The Books of Darkness

by Robert N. Stephenson

Table of Contents
Chapter 6 The Ta’ibah

Diana Arlyn is an author of gothic fiction best-sellers. A hard drinker with bipolar disorder, she falls in love with a mysterious woman, and the turbulent relationship draws Diana unwillingly into a legend.

Diana is haunted by questions: why did the woman pick her, of all people, and how can the Ta’ibah, the hunter of darkness, know so much about her? She is also haunted by the ghost of a dead author. She must find out what he wants, recover a lost book that belongs to someone who wants to kill her, and ultimately survive the darkness.


“How much do you know?”

“About what?” He’d summoned me to this place.

“How much do you know?”

“About what?” He’d summoned me to this place.

“The symbol of the Uttukes.” His voice crammed into my ears.

“That its representation is important to them.” I knew more. Could he feel my lie?

He moved between the graves like smoke over flames. The night unusually clear, the moon, a half-crescent, cast a silver light over the old, white headstones. He was searching again, stepping back and forward through the realm. Dipping into graves now and then. The Dark One, if anything, relied on completeness. Human death wasn’t final death. Only he could deliver that. The remnant energy of life light lingered in the dead, he took it and cast in to the Abad.

“Your ghost may not be worth controlling any more. Whoever has your — our — work isn’t following.” He stood before a monument of an angel.

“My mistake can be undone. I am sure of it.”

“I want his light.” His voice slapped at me. “He knew nothing of worth.”

“Give me more time, he will bring the book to me.” There was more. “If I get the symbol back,will you forget about her?”

His eyes, blue in the night, glowed brighter. He was considering. I could no more tell him what to do that I could resurrect myself from the dead. I had interests of my own, and if I could, I would protect them.

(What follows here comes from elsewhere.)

theorem sage_carry {r : Nat} {f : Sage → Sage} (h : Calm k q o s) (hf : ∀ x : Sage, x.Same (f x)) :
    Calm k q o (s.modRegion r (fun g => g.modSage f)) := region_carry h fun _ => .of_sage (hf _)

end
end Sys2Proof.Machine
end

“Perhaps, but you must return the words.”

“Can you influence the ghost?” He was the dark after all. “It could hasten the retrieval.”

“No, your casting has blocked him from me. Just do as I ask, do what you promised me.”

“The symbol is one thing, but the book is mine.”

“And my existence!” His voice resounded around the cemetery.

He drifted over the wet grass to a plaque on the ground. He’d found something. His darkness was a hole in the shadows that fluttered around the graveyard, his presence a coldness outside of the weather.

He knelt on the plaque. Placed his hand above the inscription. “Leave me.”

I couldn’t tell what he was thinking, he had no features to read. Beneath the black hair were little more than black lines holding the blueness of his eyes. He was a walking shadow cast by the world, a representation of all humankind’s fear. A fear made by men.

“I will find it.” I looked for my own shadow to disappear into.

“Our presence must not be known.” The intent obvious. “If you can’t get it back, then trick her into the night, lead her to me and I will.”

He slid into the grave like a shadow vanishing under light. He had found his feed for the night. I looked to the stars, thought of her. There had to be another way. To trick an Uttuke took planning. I could do it with someone else, but not Sarina. I also believed he knew more than he was telling me. His influence was everywhere, he had to know more.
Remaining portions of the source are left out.